When you reach the line containing "blocks (R82). -/" in the entries below, begin reproducing lines exactly, and stop once the line containing "def modWindow (s" is done.

(Collected data)
*** Block opens ***
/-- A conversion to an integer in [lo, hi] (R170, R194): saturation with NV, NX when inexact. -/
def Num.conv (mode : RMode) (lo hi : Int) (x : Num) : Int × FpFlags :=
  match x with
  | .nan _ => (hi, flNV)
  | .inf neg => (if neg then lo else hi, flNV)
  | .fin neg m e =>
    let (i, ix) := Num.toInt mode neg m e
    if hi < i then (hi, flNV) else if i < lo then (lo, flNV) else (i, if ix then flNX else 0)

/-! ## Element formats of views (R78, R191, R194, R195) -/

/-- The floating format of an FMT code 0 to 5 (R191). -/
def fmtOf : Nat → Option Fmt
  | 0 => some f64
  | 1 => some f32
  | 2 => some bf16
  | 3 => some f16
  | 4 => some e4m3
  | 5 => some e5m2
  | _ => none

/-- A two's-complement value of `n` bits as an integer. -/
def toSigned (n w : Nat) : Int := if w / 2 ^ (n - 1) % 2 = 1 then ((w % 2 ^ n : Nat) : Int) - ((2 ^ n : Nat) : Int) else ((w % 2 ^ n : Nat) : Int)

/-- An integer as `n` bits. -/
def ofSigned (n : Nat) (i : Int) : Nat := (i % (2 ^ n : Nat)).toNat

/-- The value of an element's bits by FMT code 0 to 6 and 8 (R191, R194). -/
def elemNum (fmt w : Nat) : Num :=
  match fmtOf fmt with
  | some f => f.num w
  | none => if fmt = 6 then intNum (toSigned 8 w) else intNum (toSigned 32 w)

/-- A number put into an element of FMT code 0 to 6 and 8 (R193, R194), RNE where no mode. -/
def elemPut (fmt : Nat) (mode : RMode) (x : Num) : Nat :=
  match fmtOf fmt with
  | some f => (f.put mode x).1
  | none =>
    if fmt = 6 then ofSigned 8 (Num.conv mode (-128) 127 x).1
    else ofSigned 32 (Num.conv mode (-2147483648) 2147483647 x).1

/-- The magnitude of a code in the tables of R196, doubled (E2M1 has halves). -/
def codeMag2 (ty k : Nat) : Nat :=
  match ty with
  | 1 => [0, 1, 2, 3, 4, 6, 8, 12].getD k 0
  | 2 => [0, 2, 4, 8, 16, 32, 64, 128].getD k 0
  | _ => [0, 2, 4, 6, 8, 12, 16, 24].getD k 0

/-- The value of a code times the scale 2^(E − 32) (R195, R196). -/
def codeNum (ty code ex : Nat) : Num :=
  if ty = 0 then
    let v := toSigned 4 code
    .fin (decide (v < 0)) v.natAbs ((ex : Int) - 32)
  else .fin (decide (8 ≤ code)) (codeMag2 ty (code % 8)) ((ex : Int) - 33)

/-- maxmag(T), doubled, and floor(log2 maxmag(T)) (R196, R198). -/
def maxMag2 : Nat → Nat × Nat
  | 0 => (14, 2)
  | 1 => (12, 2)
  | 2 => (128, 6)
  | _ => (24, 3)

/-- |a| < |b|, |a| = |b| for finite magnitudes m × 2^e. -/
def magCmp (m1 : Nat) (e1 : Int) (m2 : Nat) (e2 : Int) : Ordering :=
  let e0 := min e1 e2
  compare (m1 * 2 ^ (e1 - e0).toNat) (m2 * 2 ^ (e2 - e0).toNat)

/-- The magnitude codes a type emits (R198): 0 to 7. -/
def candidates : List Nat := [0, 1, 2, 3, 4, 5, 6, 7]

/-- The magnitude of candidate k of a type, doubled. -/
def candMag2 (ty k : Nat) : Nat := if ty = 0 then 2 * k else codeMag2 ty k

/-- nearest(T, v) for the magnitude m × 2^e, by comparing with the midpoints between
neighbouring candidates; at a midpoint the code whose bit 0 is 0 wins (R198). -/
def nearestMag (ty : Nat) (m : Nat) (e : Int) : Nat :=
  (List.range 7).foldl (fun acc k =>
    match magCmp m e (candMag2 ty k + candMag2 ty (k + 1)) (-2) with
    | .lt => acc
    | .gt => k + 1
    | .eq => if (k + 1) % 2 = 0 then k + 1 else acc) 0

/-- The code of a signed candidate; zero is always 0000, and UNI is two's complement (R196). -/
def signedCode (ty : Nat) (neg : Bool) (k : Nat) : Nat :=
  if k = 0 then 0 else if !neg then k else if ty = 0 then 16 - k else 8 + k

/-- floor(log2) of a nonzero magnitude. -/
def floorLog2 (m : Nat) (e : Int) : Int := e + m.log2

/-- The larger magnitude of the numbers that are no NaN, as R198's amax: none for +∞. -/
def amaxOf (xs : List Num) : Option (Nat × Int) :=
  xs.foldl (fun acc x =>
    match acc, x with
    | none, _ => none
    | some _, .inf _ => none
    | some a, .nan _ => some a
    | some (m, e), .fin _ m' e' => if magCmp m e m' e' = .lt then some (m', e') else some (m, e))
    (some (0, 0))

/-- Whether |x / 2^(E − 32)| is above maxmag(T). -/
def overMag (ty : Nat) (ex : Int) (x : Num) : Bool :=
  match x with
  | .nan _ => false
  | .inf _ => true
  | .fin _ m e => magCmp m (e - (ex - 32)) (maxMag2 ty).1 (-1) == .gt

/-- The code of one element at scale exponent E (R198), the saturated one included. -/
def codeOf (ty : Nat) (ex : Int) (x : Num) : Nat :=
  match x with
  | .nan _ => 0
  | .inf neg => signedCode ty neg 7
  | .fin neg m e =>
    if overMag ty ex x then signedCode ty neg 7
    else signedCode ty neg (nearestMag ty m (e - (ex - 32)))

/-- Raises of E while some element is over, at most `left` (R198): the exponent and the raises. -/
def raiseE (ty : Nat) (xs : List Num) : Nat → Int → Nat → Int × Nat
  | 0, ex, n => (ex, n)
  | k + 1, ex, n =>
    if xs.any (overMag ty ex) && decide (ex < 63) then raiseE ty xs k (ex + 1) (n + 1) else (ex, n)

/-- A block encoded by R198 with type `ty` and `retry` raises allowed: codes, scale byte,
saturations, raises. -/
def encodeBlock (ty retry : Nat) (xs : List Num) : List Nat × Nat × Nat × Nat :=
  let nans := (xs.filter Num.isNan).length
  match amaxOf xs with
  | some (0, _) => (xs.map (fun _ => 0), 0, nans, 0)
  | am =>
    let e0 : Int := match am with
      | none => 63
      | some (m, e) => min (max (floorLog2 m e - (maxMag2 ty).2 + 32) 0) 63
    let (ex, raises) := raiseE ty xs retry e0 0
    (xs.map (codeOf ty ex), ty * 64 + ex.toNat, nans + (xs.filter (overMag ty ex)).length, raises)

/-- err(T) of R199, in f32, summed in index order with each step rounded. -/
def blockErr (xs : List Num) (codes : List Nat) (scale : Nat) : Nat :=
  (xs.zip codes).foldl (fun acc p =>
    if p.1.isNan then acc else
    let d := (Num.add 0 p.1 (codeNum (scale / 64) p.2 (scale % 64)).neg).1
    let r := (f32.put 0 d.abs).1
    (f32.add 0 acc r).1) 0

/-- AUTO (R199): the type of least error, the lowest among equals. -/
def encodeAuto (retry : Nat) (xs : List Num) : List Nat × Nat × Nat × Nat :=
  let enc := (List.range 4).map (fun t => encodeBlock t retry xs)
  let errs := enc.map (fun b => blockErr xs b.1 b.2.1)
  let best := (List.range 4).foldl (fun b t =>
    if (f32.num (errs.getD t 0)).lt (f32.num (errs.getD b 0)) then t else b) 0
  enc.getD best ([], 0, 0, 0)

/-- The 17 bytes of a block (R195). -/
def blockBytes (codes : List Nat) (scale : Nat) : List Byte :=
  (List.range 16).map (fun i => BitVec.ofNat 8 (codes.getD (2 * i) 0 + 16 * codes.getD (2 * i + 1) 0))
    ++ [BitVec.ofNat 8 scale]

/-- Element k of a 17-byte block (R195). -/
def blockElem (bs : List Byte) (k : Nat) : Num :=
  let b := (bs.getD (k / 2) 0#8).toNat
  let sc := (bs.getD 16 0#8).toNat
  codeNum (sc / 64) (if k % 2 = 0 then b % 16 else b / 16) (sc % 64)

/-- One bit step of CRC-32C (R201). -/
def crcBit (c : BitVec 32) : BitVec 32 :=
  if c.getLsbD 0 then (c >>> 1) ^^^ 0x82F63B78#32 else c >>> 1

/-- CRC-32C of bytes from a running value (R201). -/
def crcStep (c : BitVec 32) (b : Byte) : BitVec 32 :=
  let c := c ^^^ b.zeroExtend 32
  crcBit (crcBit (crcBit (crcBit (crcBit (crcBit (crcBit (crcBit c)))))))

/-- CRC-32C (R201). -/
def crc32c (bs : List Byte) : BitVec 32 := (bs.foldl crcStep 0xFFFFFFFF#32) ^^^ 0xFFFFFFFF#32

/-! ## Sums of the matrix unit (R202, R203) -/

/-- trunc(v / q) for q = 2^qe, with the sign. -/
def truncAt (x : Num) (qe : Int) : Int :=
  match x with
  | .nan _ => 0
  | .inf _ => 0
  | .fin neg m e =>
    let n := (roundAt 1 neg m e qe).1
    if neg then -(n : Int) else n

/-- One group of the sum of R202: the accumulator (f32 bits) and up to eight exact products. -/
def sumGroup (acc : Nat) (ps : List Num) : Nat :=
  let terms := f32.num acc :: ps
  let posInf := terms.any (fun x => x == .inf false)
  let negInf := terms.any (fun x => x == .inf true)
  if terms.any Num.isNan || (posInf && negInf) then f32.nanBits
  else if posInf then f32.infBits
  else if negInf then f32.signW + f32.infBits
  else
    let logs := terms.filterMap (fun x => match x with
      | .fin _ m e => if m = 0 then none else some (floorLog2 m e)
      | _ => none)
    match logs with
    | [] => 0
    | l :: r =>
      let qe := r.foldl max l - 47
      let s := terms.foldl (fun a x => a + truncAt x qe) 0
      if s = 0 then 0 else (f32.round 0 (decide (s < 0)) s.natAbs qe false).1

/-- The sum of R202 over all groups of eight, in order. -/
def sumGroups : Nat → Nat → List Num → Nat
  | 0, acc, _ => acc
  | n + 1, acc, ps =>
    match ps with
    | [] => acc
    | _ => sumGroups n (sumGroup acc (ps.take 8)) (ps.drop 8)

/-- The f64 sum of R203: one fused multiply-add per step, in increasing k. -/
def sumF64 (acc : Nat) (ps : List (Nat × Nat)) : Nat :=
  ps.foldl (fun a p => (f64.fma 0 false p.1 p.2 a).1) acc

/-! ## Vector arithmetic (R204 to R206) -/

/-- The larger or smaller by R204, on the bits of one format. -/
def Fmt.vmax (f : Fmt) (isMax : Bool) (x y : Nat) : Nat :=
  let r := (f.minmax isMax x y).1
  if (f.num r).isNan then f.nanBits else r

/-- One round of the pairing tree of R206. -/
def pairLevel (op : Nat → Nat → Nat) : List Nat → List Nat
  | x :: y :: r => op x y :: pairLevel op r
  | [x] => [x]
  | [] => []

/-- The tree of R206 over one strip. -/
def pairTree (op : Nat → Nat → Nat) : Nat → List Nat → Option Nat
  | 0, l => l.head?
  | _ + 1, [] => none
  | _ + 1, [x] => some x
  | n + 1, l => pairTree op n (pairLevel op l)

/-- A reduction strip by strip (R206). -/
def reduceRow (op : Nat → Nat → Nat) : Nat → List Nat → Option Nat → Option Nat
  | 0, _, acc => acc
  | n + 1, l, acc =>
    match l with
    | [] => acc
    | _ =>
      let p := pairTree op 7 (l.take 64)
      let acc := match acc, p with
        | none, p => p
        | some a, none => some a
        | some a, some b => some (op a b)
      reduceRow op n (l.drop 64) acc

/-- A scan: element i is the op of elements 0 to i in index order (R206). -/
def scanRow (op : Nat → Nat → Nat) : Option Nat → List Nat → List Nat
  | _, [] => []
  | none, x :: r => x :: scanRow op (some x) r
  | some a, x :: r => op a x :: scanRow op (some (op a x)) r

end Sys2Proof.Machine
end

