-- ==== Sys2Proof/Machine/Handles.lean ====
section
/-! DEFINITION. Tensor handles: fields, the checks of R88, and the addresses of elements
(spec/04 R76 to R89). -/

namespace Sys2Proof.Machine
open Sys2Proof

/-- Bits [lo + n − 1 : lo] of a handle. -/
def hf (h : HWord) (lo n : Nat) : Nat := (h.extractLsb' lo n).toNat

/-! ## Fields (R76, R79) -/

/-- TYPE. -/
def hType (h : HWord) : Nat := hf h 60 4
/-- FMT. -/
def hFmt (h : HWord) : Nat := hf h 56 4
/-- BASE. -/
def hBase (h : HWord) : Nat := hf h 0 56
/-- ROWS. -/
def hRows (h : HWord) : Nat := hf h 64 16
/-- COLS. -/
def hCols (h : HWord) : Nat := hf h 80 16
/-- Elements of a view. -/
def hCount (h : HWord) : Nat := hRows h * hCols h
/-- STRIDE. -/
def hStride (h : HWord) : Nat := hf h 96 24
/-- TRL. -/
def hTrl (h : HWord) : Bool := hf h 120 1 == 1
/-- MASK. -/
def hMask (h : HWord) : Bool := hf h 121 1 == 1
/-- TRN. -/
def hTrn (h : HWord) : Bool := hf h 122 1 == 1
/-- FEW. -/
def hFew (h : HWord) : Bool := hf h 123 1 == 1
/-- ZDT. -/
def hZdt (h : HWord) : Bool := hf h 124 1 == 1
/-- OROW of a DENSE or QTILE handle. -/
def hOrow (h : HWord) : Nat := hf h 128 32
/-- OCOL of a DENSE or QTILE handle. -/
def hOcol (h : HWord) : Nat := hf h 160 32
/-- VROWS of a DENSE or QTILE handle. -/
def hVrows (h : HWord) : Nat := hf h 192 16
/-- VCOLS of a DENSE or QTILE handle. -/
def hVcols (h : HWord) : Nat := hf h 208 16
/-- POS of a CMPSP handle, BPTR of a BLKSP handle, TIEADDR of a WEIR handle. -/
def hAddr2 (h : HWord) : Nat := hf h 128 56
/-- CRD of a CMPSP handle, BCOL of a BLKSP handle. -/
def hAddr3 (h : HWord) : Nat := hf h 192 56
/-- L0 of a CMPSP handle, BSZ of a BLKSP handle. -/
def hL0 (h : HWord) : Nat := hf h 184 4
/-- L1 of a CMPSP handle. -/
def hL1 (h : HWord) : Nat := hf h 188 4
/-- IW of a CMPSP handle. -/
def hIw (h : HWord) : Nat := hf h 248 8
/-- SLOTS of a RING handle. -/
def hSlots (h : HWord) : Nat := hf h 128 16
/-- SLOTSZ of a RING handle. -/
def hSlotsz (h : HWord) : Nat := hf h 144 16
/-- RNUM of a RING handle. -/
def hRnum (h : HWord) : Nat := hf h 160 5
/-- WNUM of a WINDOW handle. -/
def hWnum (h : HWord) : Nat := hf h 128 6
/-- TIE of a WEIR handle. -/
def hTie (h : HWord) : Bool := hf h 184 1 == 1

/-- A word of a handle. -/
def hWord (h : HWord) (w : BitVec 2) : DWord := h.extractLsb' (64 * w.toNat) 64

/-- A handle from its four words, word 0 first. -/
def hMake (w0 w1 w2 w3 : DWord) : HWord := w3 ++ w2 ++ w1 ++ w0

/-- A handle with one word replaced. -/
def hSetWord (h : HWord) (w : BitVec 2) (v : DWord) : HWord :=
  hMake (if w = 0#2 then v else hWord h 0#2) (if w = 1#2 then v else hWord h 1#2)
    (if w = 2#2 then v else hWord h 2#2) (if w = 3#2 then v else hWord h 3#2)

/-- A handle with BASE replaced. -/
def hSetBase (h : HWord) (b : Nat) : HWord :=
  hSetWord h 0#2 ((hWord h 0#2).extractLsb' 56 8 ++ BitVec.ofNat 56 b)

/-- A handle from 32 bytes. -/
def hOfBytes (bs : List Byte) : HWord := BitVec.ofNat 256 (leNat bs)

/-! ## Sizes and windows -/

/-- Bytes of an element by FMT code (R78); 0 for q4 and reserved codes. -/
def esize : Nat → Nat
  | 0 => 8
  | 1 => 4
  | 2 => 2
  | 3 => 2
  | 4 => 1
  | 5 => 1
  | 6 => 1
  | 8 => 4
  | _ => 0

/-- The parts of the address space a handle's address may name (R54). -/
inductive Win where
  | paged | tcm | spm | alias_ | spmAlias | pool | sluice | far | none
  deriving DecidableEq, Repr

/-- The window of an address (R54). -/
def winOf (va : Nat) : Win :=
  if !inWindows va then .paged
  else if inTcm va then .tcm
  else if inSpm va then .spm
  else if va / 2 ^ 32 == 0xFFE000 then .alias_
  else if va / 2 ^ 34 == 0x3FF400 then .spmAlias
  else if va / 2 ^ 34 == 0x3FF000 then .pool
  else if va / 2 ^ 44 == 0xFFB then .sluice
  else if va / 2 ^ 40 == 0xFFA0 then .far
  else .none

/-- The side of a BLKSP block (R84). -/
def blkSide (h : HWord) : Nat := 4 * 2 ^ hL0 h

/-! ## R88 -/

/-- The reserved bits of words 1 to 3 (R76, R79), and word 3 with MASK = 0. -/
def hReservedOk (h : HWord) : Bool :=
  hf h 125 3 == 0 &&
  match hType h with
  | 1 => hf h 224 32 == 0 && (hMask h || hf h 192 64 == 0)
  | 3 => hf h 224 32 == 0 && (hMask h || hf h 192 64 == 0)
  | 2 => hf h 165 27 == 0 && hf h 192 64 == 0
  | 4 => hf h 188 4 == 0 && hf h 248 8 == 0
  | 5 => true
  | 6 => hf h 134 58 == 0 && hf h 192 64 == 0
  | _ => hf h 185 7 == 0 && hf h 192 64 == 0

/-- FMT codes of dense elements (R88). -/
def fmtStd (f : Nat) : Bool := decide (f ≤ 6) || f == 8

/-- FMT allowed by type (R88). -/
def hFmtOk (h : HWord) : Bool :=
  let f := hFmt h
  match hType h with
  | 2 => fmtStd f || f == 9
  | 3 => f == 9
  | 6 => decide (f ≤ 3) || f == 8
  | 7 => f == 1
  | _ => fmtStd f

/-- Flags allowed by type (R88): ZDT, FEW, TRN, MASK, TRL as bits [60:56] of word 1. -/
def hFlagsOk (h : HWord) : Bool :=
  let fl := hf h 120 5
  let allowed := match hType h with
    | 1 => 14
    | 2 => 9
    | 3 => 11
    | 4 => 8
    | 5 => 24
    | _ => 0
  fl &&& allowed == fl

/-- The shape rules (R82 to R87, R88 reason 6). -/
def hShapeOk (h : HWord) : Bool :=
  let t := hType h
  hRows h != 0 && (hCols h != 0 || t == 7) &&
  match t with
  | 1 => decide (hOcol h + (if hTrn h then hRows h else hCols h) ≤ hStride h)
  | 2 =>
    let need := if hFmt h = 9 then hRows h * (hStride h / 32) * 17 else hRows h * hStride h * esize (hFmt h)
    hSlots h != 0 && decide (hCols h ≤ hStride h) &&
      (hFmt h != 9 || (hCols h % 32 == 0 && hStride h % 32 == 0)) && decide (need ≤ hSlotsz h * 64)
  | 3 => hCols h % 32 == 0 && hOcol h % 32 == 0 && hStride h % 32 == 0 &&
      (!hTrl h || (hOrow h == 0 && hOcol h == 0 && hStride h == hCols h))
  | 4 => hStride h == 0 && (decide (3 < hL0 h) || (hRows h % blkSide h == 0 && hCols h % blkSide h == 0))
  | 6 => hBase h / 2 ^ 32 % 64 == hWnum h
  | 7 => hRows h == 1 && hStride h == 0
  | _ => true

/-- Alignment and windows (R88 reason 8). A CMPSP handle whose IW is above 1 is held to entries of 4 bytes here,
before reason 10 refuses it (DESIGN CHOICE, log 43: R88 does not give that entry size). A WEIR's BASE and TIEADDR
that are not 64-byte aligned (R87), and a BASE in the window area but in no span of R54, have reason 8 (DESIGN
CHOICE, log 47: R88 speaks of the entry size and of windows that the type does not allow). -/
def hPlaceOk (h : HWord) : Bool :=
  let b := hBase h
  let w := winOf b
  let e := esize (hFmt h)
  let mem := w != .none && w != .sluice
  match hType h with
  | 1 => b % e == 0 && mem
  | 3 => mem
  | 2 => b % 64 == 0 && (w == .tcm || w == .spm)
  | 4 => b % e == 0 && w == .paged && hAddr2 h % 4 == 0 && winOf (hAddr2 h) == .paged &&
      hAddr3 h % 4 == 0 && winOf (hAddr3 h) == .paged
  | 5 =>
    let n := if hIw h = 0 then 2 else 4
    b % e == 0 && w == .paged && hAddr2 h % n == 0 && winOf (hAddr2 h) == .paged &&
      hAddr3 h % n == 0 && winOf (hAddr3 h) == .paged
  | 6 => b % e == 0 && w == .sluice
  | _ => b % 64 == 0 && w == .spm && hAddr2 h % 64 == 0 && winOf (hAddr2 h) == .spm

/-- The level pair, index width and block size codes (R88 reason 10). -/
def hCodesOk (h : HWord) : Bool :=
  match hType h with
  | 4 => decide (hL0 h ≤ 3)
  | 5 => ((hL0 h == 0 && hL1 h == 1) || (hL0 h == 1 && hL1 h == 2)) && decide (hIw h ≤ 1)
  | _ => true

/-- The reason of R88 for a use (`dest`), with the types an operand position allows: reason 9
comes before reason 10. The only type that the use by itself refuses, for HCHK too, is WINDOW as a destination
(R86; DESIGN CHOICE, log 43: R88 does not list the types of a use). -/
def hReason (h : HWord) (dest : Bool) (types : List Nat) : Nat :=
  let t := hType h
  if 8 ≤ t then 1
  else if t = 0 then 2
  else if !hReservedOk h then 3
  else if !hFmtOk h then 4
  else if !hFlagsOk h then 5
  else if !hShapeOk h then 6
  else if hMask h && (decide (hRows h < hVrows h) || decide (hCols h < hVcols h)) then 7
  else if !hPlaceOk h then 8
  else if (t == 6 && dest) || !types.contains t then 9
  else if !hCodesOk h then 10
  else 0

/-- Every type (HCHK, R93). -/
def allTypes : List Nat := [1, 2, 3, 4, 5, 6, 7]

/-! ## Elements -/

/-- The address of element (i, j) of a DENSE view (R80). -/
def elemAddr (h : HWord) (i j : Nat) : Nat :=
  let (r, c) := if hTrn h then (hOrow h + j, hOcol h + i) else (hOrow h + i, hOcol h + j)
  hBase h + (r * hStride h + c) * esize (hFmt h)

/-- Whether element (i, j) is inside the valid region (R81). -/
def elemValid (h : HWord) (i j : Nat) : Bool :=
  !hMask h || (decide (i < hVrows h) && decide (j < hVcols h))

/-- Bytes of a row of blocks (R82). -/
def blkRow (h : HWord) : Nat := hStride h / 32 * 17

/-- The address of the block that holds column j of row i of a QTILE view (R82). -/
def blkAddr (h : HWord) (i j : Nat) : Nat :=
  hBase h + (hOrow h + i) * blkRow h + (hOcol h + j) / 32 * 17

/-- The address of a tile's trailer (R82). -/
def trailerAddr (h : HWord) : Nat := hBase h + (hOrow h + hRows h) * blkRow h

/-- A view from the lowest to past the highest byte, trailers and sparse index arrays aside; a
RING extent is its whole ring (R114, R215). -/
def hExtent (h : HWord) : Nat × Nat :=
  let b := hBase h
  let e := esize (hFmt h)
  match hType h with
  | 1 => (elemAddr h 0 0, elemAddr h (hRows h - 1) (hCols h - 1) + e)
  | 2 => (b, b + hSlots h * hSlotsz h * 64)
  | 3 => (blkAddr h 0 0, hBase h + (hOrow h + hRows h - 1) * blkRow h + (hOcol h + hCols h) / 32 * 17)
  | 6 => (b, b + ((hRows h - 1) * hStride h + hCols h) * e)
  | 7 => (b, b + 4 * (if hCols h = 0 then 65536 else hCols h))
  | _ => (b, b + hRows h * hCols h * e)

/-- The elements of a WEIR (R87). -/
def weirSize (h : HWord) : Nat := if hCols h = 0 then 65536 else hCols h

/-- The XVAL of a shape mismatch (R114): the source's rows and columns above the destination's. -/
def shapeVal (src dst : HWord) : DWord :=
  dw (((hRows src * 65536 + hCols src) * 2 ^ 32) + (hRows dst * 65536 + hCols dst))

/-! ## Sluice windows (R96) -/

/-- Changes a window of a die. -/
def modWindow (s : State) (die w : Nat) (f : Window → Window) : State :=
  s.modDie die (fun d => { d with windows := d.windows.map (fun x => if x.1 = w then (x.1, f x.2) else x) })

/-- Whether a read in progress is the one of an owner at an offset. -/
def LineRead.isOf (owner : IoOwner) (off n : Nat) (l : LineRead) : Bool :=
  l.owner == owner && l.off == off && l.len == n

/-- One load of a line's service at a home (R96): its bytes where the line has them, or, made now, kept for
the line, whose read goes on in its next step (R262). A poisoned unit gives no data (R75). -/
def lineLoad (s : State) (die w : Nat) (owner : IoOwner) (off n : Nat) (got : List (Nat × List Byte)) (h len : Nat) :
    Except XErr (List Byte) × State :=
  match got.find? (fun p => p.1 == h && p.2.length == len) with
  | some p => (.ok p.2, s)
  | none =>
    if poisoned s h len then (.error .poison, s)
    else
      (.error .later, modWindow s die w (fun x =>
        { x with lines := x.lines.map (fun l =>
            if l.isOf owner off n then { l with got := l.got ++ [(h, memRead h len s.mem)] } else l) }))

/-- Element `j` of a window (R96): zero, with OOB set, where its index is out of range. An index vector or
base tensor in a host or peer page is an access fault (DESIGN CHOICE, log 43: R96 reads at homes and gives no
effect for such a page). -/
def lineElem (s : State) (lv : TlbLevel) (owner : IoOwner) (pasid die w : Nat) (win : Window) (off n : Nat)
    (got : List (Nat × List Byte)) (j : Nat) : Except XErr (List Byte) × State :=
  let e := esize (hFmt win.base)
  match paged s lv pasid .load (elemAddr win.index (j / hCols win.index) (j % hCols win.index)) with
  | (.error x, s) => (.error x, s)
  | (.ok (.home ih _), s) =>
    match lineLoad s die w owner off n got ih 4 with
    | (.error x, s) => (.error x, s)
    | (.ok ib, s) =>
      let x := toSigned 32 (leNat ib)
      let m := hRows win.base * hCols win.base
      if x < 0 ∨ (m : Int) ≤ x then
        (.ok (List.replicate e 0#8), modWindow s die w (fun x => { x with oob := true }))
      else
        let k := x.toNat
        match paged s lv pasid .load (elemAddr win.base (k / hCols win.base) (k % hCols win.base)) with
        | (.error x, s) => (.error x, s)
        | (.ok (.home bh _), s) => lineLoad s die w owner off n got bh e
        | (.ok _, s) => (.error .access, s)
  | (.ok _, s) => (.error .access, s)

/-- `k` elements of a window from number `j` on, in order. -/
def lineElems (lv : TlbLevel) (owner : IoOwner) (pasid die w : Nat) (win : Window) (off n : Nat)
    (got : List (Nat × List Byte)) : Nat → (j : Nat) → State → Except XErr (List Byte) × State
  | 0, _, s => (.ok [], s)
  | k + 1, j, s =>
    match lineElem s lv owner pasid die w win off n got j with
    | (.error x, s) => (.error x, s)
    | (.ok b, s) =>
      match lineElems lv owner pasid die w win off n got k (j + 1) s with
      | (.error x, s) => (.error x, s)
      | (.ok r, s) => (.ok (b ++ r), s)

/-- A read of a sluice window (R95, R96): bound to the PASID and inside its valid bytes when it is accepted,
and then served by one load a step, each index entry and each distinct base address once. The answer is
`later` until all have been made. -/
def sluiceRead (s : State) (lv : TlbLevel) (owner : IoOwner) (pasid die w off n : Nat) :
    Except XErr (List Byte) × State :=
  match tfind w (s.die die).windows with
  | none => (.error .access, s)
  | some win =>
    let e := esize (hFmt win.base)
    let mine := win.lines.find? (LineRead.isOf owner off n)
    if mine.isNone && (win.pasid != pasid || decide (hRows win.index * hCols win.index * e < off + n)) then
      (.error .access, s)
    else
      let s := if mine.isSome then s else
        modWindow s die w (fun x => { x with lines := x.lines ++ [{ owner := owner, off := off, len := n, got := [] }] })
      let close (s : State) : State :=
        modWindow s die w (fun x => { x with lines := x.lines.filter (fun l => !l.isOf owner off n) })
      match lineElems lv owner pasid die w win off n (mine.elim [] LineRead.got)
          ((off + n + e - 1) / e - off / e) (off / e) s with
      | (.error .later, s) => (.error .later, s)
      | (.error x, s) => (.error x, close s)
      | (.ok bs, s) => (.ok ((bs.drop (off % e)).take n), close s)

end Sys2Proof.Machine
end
*** Block closes ***
Result of this exercise —
/-- Bytes of a row of blocks (R82). -/
def blkRow (h : HWord) : Nat := hStride h / 32 * 17

/-- The address of the block that holds column j of row i of a QTILE view (R82). -/
def blkAddr (h : HWord) (i j : Nat) : Nat :=
  hBase h + (hOrow h + i) * blkRow h + (hOcol h + j) / 32 * 17

/-- The address of a tile's trailer (R82). -/
def trailerAddr (h : HWord) : Nat := hBase h + (hOrow h + hRows h) * blkRow h

/-- A view from the lowest to past the highest byte, trailers and sparse index arrays aside; a
RING extent is its whole ring (R114, R215). -/
def hExtent (h : HWord) : Nat × Nat :=
  let b := hBase h
  let e := esize (hFmt h)
  match hType h with
  | 1 => (elemAddr h 0 0, elemAddr h (hRows h - 1) (hCols h - 1) + e)
  | 2 => (b, b + hSlots h * hSlotsz h * 64)
  | 3 => (blkAddr h 0 0, hBase h + (hOrow h + hRows h - 1) * blkRow h + (hOcol h + hCols h) / 32 * 17)
  | 6 => (b, b + ((hRows h - 1) * hStride h + hCols h) * e)
  | 7 => (b, b + 4 * (if hCols h = 0 then 65536 else hCols h))
  | _ => (b, b + hRows h * hCols h * e)

/-- The elements of a WEIR (R87). -/
def weirSize (h : HWord) : Nat := if hCols h = 0 then 65536 else hCols h

/-- The XVAL of a shape mismatch (R114): the source's rows and columns above the destination's. -/
def shapeVal (src dst : HWord) : DWord :=
  dw (((hRows src * 65536 + hCols src) * 2 ^ 32) + (hRows dst * 65536 + hCols dst))

/-! ## Sluice windows (R96) -/

/-- Changes a window of a die. -/
def modWindow (s : State) (die w : Nat) (f : Window → Window) : State :=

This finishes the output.